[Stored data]
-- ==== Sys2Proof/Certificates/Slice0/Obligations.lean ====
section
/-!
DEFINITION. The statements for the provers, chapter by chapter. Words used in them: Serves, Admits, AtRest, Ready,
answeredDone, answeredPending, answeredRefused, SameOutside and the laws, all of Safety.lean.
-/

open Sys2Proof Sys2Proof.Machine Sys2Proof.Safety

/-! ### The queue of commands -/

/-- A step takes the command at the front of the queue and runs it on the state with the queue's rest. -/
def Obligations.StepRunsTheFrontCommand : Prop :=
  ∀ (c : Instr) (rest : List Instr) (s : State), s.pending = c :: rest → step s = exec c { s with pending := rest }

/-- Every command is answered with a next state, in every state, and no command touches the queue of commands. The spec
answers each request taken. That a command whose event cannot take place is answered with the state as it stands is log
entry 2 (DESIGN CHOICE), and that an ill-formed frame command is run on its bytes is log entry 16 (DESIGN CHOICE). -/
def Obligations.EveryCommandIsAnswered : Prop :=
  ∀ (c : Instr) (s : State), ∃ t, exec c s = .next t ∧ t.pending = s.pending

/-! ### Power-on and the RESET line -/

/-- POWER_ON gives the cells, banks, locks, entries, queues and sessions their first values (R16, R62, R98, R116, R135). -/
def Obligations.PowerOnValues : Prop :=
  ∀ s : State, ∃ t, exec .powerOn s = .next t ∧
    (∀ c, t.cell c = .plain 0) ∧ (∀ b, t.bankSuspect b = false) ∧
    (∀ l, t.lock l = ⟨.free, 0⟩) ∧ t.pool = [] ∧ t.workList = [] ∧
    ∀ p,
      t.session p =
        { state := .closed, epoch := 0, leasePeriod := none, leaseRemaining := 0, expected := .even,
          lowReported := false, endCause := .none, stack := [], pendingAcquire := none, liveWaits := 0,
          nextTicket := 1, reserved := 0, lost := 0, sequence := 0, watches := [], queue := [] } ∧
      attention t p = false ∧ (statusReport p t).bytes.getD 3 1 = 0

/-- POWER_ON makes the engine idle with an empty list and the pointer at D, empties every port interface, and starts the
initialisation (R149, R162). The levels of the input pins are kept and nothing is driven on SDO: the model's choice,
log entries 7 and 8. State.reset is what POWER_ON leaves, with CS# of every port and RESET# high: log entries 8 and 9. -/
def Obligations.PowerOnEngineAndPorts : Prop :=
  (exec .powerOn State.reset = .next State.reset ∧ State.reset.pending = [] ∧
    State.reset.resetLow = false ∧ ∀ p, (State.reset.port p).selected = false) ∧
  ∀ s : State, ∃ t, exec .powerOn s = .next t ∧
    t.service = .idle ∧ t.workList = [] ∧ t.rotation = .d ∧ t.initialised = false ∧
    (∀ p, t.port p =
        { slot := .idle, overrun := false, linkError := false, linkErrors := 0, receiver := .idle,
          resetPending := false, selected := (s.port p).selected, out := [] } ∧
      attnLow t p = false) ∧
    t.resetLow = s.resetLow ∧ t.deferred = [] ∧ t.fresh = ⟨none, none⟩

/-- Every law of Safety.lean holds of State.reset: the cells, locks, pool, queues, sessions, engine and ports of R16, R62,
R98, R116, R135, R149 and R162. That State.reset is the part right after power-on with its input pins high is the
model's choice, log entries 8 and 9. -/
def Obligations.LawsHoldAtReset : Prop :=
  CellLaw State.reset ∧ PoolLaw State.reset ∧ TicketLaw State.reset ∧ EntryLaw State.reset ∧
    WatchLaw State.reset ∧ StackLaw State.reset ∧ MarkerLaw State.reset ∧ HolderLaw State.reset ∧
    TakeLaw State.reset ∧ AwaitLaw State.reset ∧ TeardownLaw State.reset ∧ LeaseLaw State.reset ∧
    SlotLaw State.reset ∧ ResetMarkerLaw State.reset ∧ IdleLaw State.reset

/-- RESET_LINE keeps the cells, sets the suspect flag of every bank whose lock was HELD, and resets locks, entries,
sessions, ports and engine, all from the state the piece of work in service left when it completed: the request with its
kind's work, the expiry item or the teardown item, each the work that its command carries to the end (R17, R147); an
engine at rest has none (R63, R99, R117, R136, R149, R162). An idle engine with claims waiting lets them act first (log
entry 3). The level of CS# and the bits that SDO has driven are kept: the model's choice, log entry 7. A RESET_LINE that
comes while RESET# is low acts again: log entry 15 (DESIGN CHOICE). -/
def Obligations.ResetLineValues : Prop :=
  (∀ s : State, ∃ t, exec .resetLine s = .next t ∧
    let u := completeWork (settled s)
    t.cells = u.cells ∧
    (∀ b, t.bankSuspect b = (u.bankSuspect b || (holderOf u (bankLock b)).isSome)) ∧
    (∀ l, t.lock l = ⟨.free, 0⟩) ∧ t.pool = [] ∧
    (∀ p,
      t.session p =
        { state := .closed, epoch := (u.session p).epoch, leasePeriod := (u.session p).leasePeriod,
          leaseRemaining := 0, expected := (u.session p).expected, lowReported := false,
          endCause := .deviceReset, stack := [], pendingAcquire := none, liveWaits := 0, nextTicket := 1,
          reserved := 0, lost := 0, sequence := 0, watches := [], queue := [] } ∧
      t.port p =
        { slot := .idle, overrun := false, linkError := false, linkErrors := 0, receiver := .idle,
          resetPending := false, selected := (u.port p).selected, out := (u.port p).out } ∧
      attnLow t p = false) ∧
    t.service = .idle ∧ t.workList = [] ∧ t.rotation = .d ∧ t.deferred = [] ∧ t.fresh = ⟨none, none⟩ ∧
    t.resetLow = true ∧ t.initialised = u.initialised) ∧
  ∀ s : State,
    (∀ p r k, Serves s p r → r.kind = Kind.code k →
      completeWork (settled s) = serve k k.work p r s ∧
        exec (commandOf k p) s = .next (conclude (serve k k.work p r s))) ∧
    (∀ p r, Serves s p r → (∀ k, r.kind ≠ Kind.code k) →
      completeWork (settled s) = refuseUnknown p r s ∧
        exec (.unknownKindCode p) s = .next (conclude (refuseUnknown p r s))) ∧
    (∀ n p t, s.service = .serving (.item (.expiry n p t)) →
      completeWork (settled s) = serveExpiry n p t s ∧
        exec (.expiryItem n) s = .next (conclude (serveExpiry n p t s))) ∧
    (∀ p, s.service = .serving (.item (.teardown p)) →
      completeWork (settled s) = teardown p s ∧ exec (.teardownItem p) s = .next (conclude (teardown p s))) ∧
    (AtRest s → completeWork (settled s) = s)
...
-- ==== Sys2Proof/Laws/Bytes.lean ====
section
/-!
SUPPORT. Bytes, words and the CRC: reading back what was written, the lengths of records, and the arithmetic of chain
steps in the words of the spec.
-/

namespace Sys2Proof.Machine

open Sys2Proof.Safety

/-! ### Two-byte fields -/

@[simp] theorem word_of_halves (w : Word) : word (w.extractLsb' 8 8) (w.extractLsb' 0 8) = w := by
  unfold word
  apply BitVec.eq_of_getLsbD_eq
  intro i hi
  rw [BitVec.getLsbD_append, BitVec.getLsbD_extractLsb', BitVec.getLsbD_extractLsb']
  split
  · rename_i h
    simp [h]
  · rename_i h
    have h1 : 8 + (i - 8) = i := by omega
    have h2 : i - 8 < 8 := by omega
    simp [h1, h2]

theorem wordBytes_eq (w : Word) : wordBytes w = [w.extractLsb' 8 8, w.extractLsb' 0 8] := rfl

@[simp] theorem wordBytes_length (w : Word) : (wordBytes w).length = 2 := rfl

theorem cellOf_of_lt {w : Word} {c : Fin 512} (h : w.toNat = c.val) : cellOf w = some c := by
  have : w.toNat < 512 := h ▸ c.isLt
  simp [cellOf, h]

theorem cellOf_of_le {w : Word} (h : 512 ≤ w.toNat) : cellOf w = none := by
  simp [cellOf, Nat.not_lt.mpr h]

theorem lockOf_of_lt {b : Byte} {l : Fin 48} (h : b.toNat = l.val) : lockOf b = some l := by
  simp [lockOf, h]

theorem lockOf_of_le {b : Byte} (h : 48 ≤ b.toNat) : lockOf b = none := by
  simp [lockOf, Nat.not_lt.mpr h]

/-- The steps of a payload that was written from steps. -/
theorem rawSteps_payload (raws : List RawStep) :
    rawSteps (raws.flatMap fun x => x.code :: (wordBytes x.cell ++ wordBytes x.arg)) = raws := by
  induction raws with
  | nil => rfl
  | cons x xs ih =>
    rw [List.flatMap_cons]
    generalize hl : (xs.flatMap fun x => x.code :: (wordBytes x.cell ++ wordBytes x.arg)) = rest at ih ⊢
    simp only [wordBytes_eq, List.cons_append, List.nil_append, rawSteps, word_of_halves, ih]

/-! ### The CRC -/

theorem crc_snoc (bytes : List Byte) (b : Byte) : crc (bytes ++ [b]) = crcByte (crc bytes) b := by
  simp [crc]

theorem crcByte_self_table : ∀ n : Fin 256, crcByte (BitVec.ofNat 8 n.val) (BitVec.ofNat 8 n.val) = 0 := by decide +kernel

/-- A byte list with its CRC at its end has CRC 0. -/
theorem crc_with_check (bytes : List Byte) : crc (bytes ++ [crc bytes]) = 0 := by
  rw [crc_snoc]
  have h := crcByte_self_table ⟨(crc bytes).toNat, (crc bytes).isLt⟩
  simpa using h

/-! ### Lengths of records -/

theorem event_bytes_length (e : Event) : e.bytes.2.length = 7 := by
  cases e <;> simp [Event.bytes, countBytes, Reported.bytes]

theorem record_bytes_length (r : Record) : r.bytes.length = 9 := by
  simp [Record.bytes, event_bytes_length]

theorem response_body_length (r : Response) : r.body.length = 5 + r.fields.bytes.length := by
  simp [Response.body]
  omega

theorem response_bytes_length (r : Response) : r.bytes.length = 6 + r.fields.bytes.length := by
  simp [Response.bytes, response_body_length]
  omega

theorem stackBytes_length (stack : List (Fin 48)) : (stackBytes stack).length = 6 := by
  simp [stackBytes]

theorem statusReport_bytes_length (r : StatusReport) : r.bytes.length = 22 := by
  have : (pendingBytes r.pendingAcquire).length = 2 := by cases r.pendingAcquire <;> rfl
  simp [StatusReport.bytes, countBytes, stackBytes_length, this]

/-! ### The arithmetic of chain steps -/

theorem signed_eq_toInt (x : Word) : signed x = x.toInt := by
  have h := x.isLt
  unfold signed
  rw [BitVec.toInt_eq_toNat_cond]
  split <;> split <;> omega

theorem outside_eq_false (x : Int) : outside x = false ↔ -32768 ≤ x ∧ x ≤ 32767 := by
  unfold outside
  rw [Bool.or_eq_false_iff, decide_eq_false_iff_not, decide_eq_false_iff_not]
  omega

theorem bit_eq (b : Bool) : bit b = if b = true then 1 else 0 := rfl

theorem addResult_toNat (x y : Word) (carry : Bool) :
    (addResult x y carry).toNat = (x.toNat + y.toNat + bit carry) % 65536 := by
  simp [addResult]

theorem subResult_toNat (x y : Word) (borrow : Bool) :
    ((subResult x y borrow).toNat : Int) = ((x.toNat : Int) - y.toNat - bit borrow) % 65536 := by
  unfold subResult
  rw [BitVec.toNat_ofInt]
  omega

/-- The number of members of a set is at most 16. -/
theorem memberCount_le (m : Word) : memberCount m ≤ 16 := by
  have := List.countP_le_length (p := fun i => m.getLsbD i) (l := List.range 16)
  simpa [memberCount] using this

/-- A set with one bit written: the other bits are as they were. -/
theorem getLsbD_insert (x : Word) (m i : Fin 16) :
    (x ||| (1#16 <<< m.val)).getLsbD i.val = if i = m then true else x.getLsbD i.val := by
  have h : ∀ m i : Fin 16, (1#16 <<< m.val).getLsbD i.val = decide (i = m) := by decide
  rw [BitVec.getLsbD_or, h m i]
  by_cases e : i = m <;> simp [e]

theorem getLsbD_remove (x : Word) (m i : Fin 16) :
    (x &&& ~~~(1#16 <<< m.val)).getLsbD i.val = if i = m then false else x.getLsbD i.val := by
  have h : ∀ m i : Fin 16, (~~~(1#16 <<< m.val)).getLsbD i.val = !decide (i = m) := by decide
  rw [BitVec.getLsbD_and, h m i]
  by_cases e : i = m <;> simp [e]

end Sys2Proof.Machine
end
---
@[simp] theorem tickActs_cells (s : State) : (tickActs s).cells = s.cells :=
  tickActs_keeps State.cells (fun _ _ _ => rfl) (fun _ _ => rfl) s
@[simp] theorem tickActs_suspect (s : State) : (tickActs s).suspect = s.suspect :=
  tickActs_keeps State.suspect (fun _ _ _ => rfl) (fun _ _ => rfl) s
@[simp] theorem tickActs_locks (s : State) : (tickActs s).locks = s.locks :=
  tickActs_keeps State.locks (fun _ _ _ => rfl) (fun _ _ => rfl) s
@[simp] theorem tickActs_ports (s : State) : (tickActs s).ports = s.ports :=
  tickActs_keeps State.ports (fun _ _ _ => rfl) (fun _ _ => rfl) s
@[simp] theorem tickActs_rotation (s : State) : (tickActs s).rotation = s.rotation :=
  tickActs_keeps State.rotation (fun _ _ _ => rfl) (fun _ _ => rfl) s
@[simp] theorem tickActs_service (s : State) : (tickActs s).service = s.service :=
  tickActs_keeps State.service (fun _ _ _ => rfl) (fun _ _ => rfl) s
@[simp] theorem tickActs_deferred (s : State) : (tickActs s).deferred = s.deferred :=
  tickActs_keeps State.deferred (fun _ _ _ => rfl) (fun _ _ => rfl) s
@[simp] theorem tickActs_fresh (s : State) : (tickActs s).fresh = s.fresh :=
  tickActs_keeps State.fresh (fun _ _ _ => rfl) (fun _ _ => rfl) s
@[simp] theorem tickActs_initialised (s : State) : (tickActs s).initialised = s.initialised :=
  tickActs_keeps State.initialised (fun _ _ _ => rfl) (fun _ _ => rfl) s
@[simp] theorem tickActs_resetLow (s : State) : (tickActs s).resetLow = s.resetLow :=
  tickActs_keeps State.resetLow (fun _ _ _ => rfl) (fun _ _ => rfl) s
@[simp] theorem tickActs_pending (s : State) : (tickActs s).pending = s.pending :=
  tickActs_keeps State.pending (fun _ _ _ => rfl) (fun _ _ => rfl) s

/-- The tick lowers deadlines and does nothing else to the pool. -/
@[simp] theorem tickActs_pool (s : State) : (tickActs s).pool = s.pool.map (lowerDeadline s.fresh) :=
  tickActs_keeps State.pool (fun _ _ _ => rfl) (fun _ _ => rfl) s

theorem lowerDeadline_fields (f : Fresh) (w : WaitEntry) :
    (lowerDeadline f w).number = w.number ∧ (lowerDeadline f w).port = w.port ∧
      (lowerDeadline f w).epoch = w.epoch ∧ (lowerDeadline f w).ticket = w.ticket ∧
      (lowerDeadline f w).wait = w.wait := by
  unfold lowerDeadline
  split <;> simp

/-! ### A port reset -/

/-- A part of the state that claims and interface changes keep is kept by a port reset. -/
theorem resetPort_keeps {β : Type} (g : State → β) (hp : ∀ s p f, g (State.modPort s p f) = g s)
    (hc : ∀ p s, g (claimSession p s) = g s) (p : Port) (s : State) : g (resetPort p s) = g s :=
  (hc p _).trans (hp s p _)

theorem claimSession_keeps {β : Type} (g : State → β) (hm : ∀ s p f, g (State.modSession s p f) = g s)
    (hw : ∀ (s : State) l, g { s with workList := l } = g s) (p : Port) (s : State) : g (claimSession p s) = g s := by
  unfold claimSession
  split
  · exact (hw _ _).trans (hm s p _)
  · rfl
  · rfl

● Work instructions
From the data, list each line in which the string "cellOf" appears.

● Exercise output
theorem cellOf_of_lt {w : Word} {c : Fin 512} (h : w.toNat = c.val) : cellOf w = some c := by
  simp [cellOf, h]
theorem cellOf_of_le {w : Word} (h : 512 ≤ w.toNat) : cellOf w = none := by
  simp [cellOf, Nat.not_lt.mpr h]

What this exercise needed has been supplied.